The music heightens, the musicians’ fingers and bows fly over their instruments until Tycho can no longer follow the melodies. The lead part is played by a girl in the bloom of adolescence, easy on the eye, with clean features and a sharp little nose, her hair carefully pulled back behind her ears so as not to disturb the strings. She is lost in her playing, and the music sways her body to and fro as in a dance. Half-closed eyes under long lashes bound along the dots and lines of the notation. Ceton is filled with the feeling that he is witnessing a moment that is intensely private, something intimate and sensual. In the moment she is wholly and completely herself, as if she were alone, and the room empty. But the music takes over, and he must close his eyes. The voices of the quartet blend together in an irresistible whole, and which sound comes from which bow is no longer possible to say. He rocks on his seat in time to the music, his mouth open.
Someone is brusquely shaking his shoulder. The enchantment is broken, and in furious surprise he spins around in his chair. Jarrick, on his knees beside him, as misplaced as a stray dog, his face a mask of bruises and wounds. The liveried servants who have failed to prevent him from interrupting the performance stop at the back row when they see that he is Ceton’s man, and while the shushing of the audience causes the cellist to lose his tempo, Jarrick grunts his message in Ceton’s ear.

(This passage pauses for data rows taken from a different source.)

/-- The coils of a range read back after reads only (R161). -/
theorem Bank.readCoils_after_reads (hwf : b.wf = true) (hreads : ∀ c ∈ reads, Spec.isRead c = true)
    (hr : start.toNat + count.toNat ≤ 65536) {bits : List Bool} (hl : bits.length = count.toNat) :
    let r := ((b.writeMultipleCoils start bits).bank.calls reads).readCoils start count
    r.bits = bits ∧ r.exc = 0#8 := by
  have hr' : start.toNat + bits.length ≤ 65536 := by rwa [hl]
  cases b with
  | default a =>
    simp only [Bank.writeMultipleCoils_default_of_le hr', Bank.calls_reads_default _ hreads, Bank.readCoils, readBitSpace_of_le _ hr,
      ← hl, readMany_writeMany (Bank.default_wf_written hwf).1 hr', excSuccess, and_self]
  | custom st last =>
    simp only [Bank.writeMultipleCoils, customWritten, LastWrite.ofRange_eq, if_pos hr']
    obtain ⟨st', hst⟩ := Bank.calls_reads_custom (Config.customWriteMultipleCoils st start bits).bank (some (.coils start bits)) hreads
    simp only [hst, Bank.readCoils, customBits, LastWrite.coilsAt_same hl, contractAnswer_some hl, excSuccess, and_self]

/-- The registers of a range read back after reads only (R161). -/
theorem Bank.readHoldingRegisters_after_reads (hwf : b.wf = true) (hreads : ∀ c ∈ reads, Spec.isRead c = true)
    (hr : start.toNat + count.toNat ≤ 65536) {words : List Word} (hl : words.length = count.toNat) :
    let r := ((b.writeMultipleRegisters start words).bank.calls reads).readHoldingRegisters start count
    r.words = words ∧ r.exc = 0#8 := by
  have hr' : start.toNat + words.length ≤ 65536 := by rwa [hl]
  cases b with
  | default a =>
    simp only [Bank.writeMultipleRegisters_default_of_le hr', Bank.calls_reads_default _ hreads, Bank.readHoldingRegisters,
      readWordSpace_of_le _ hr, ← hl, readMany_writeMany (Bank.default_wf_written hwf).2 hr', excSuccess, and_self]
  | custom st last =>
    simp only [Bank.writeMultipleRegisters, customWritten, LastWrite.ofRange_eq, if_pos hr']
    obtain ⟨st', hst⟩ :=
      Bank.calls_reads_custom (Config.customWriteMultipleRegisters st start words).bank (some (.registers start words)) hreads
    simp only [hst, Bank.readHoldingRegisters, customWords, LastWrite.registersAt_same hl, contractAnswer_some hl, excSuccess, and_self]

end

/-- Settles O20: reads leave what the contract binds the next reads to, and where the contract fixes no answer a custom bank's own functions
answer. -/
theorem everyBankMeetsItsContract : Obligations.EveryBankMeetsItsContract := by
  unfold Obligations.EveryBankMeetsItsContract
  refine ⟨Bank.reads_zero, fun b start count reads hwf hreads hr => ⟨fun bits hl => ?_, fun words hl => ?_⟩,
    fun st last start count hc => ⟨?_, ?_, fun h => ?_, fun h => ?_⟩, fun st last start count => ⟨rfl, rfl, rfl, rfl⟩,
    fun st last start => ⟨fun v => rfl, fun v => rfl, fun bits => ?_, fun words => ?_⟩⟩
  · exact Bank.readCoils_after_reads hwf hreads hr hl
  · exact Bank.readHoldingRegisters_after_reads hwf hreads hr hl
  · simp only [Bank.readDiscreteInputs, customBits, contractAnswer_none hc]
  · simp only [Bank.readInputRegisters, customWords, contractAnswer_none hc]
  · simp only [Bank.readCoils, customBits, LastWrite.coilsAt_eq_none h, contractAnswer_none hc]
  · simp only [Bank.readHoldingRegisters, customWords, LastWrite.registersAt_eq_none h, contractAnswer_none hc]
  · simp only [Bank.writeMultipleCoils, customWritten, LastWrite.ofRange_eq]
  · simp only [Bank.writeMultipleRegisters, customWritten, LastWrite.ofRange_eq]

end Sys2Proof
end

section
/-! O31 (R159). No capability call writes the discrete inputs or the input registers of the default bank. -/

namespace Sys2Proof

/-- The bank `b` is the default bank with the discrete inputs and input registers of `a`. -/
def Bank.KeepsReadOnly (a : Arrays) (b : Bank) : Prop :=
  ∃ a', b = .default a' ∧ a'.discreteInputs = a.discreteInputs ∧ a'.inputRegisters = a.inputRegisters

theorem Bank.KeepsReadOnly.call {a : Arrays} {b : Bank} (h : b.KeepsReadOnly a) (c : BankCall) : (b.call c).KeepsReadOnly a := by
  obtain ⟨a', rfl, hd, hi⟩ := h
  cases c with
  | readCoils | readDiscreteInputs | readHoldingRegisters | readInputRegisters => exact ⟨a', rfl, hd, hi⟩
  | writeSingleCoil | writeSingleRegister => exact ⟨_, rfl, hd, hi⟩
  | writeMultipleCoils start bits =>
    simp only [Bank.call, Bank.writeMultipleCoils]
    split <;> exact ⟨_, rfl, hd, hi⟩
  | writeMultipleRegisters start words =>
    simp only [Bank.call, Bank.writeMultipleRegisters]
    split <;> exact ⟨_, rfl, hd, hi⟩

theorem Bank.KeepsReadOnly.calls {a : Arrays} {b : Bank} (h : b.KeepsReadOnly a) (cs : List BankCall) :
    (b.calls cs).KeepsReadOnly a := by
  induction cs generalizing b with
  | nil => exact h
  | cons c cs ih => exact ih (h.call c)

/-- Settles O31: the bank after a step is the bank before it after some capability calls (`Machine.step_bank`). -/
theorem readOnlySpacesNeverChange : Obligations.ReadOnlySpacesNeverChange := by
  unfold Obligations.ReadOnlySpacesNeverChange
  intro s t a h hb
  obtain ⟨cs, hcs⟩ := Machine.step_bank h
  rw [hcs, hb]
  exact Bank.KeepsReadOnly.calls ⟨a, rfl, rfl, rfl⟩ cs

end Sys2Proof
end

section
/-! O21 (R150 to R158, R190, R262). The eight bank commands: each is one capability call, made before `start()` and not after. -/

namespace Sys2Proof.Machine

theorem beforeStart_of_config {served s : State} (h : s.life = .config) : beforeStart served s = .next served := by
  rw [beforeStart, if_pos h]

theorem beforeStart_of_ne_config {served s : State} (h : s.life ≠ .config) : beforeStart served s = .next (s.report .waiting) := by
  rw [beforeStart, if_neg h]

/-- Settles O21: each command is its call within `beforeStart`. -/
theorem bankCommandsMakeTheirCall : Obligations.BankCommandsMakeTheirCall := by
  unfold Obligations.BankCommandsMakeTheirCall
  refine ⟨fun s h => ?_, fun s start count v bit bits words h => ?_⟩
  · have hcall (served : State) : beforeStart served s = .next served := beforeStart_of_config h
    exact ⟨fun start count => ⟨hcall _, hcall _, hcall _, hcall _⟩, fun addr v => hcall _, fun addr v => hcall _,
      fun start bits => hcall _, fun start words => hcall _⟩
  · have hwait (served : State) : beforeStart served s = .next (s.report .waiting) := beforeStart_of_ne_config h
    simp only [List.forall_mem_cons]
    exact ⟨hwait _, hwait _, hwait _, hwait _, hwait _, hwait _, hwait _, hwait _, List.forall_mem_nil _⟩

end Sys2Proof.Machine
end

section
/-! O11 to O14 (R170 to R172, R174 to R176). The framers: a string parses to a frame exactly when it is that frame laid out, for RTU with
the CRC of its bytes, for TCP with a Length field that is right or, under `TOLERANT`, any. -/

namespace Sys2Proof.Machine

/-! RTU framing. -/

theorem parseRtu_serializeRtu (f : RtuFrame) : parseRtu (serializeRtu f) = .ok f := by
  have hlen : ¬(serializeRtu f).length < 4 := by simp [serializeRtu, rtuBody]
  have hcrc : crcOf (crcPrefix (serializeRtu f)) = crcTrailer (serializeRtu f) := by
    rw [serializeRtu, crcPrefix_append_le16, crcTrailer_append_le16]
  have hdata : slice (serializeRtu f) 2 ((serializeRtu f).length - 2) = f.data := by
    rw [slice, ← crcPrefix, serializeRtu, crcPrefix_append_le16]; rfl
  rw [parseRtu, if_neg hlen, if_neg (not_not.2 hcrc), hdata]
  rfl

/-- The fields that RTU_PARSE reads make up all of a string but its trailer. -/
theorem rtuBody_fields {b : List Byte} (h : 4 ≤ b.length) :
    rtuBody ⟨byteAt b 0, byteAt b 1, slice b 2 (b.length - 2)⟩ = crcPrefix b := by
  match b, h with
  | _ :: _ :: _ :: _ :: _, _ => rfl

/-- RTU_PARSE answers a frame for the bytes of that frame, and for no others (R172). -/
theorem parseRtu_eq_ok_iff {b : List Byte} {f : RtuFrame} : parseRtu b = .ok f ↔ b = serializeRtu f := by
  constructor
  · intro h
    obtain ⟨hlen, hcrc, rfl⟩ := parseRtu_eq_ok h
    rw [serializeRtu, rtuBody_fields hlen, hcrc, crcPrefix_append_crcTrailer (by omega)]
  · rintro rfl
    exact parseRtu_serializeRtu f

theorem rtuOutcome_eq_ok_iff {r : Except DecodeFailure RtuFrame} {f : RtuFrame} : rtuOutcome r = .ok (.rtu f) ↔ r = .ok f := by
  cases r <;> simp [rtuOutcome]

/-- The trailing CRC as R170 writes it, of a string that has one. -/
theorem crcTrailer_eq_ofHiLo {b : List Byte} (h : 2 ≤ b.length) :
    crcTrailer b = ofHiLo (b.getD (b.length - 1) 0#8) (b.getD (b.length - 2) 0#8) := by
  rw [show b.length - 1 = b.length - 2 + 1 by omega]
  rfl

theorem parseRtu_of_short {b : List Byte} (h : b.length < 4) : parseRtu b = .error .short := if_pos h

theorem rtuOutcome_parseRtu {b : List Byte} (h : ¬b.length < 4) :
    rtuOutcome (parseRtu b) =
      if crcOf (crcPrefix b) ≠ crcTrailer b then .err .crcMismatch
      else .ok (.rtu ⟨byteAt b 0, byteAt b 1, slice b 2 (b.length - 2)⟩) := by
  rw [parseRtu, if_neg h, apply_ite rtuOutcome]
  rfl

/-! TCP framing. -/

theorem be16_injective {v w : Word} (h : be16 v = be16 w) : v = w := by
  simpa [be16] using congrArg (beWord · 0) h

/-- The MBAP header with any Length field, and the PDU behind it: a TCP packet that need not be what TCP_SERIALIZE gives. -/
def tcpPacket (len : Word) (f : TcpFrame) : List Byte :=
  be16 f.txn ++ be16 f.proto ++ be16 len ++ f.device :: f.function :: f.data

@[simp] theorem tcpPacket_length (len : Word) (f : TcpFrame) : (tcpPacket len f).length = f.data.length + 8 := by
  simp [tcpPacket]; omega

@[simp] theorem beWord_tcpPacket_four (len : Word) (f : TcpFrame) : beWord (tcpPacket len f) 4 = len := ofHiLo_hiByte_loByte len

/-- The fields that TCP_PARSE reads, with the Length field, make up all of a string. -/
theorem tcpPacket_fields {b : List Byte} (h : 8 ≤ b.length) :
    tcpPacket (beWord b 4) ⟨beWord b 0, beWord b 2, byteAt b 6, byteAt b 7, b.drop 8⟩ = b := by
  match b, h with
  | _ :: _ :: _ :: _ :: _ :: _ :: _ :: _ :: _, _ => simp [tcpPacket]

theorem fields_tcpPacket (len : Word) (f : TcpFrame) :
    (⟨beWord (tcpPacket len f) 0, beWord (tcpPacket len f) 2, byteAt (tcpPacket len f) 6, byteAt (tcpPacket len f) 7,
      (tcpPacket len f).drop 8⟩ : TcpFrame) = f := by
  simp [tcpPacket, be16]

/-- TCP_PARSE answers a frame for the packets of that frame, of which `STRICT` takes the one with the right Length field. -/
theorem parseTcp_eq_ok_iff {p : Params} {b : List Byte} {f : TcpFrame} :
    parseTcp p b = .ok f ↔
      ∃ len, b = tcpPacket len f ∧ (p.tcpLengthCheck = .strict → len.toNat = f.data.length + 2) := by
  constructor
  · intro h
    obtain ⟨hlen, rfl, hstrict⟩ := parseTcp_eq_ok h
    refine ⟨beWord b 4, (tcpPacket_fields hlen).symm, fun hs => ?_⟩
    rw [hstrict hs, List.length_drop]
    omega
  · rintro ⟨len, rfl, hstrict⟩
    have hlen : ¬(tcpPacket len f).length < 8 := by simp
    have hcheck : ¬(p.tcpLengthCheck = .strict ∧ (beWord (tcpPacket len f) 4).toNat ≠ (tcpPacket len f).length - 6) := by
      simpa using hstrict
    rw [parseTcp, if_neg hlen, if_neg hcheck, fields_tcpPacket]

theorem tcpOutcome_eq_ok_iff {r : Except DecodeFailure TcpFrame} {f : TcpFrame} : tcpOutcome r = .ok (.tcp f) ↔ r = .ok f := by
  cases r <;> simp [tcpOutcome]

theorem tcpOutcome_parseTcp (p : Params) (b : List Byte) :
    tcpOutcome (parseTcp p b) =
      if b.length < 8 then .err .short
      else if p.tcpLengthCheck = .strict ∧ (beWord b 4).toNat ≠ b.length - 6 then .err .lengthMismatch
      else .ok (.tcp ⟨beWord b 0, beWord b 2, byteAt b 6, byteAt b 7, b.drop 8⟩) := by
  rw [parseTcp, apply_ite tcpOutcome, apply_ite tcpOutcome]
  rfl

/-- The Length field of a frame's Data (R175). -/
def tcpLen (f : TcpFrame) : Word := BitVec.ofNat 16 (f.data.length + 2)

theorem tcpLen_toNat {f : TcpFrame} (h : f.data.length + 2 ≤ 65535) : (tcpLen f).toNat = f.data.length + 2 :=
  Nat.mod_eq_of_lt (by omega)

theorem serializeTcp_of_le {f : TcpFrame} (h : f.data.length + 2 ≤ 65535) : serializeTcp f = some (tcpPacket (tcpLen f) f) :=
  if_neg (Nat.not_lt.2 h)

theorem serializeTcp_of_lt {f : TcpFrame} (h : 65535 < f.data.length + 2) : serializeTcp f = none := if_pos h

He feels all the blood rush from his face, his head spins, and he gets up abruptly enough to send his chair toppling backwards into the lap of the woman behind. He must lean against Jarrick’s shoulder to keep his balance. He is lost. Enemies more numerous than he can count, recently locked into an enforced truce, will soon gather as the scent spreads. His defense ruined beyond repair, whether by accident or design. His sight goes dark. Only escape remains. Together they lurch towards the door. Many point and whisper, unable to contain their pleasure at seeing the state he’s in. The fugitives hunch under the starry sky of Castle Hill, and hurry to take cover in the indifferent grid of the alleys, soon swallowed in the shadows that pass judgment on no man. Over the rooftops in the City-between-the-Bridges, the church bells ring from each tower. United, they thunder in the night as a call against approaching danger.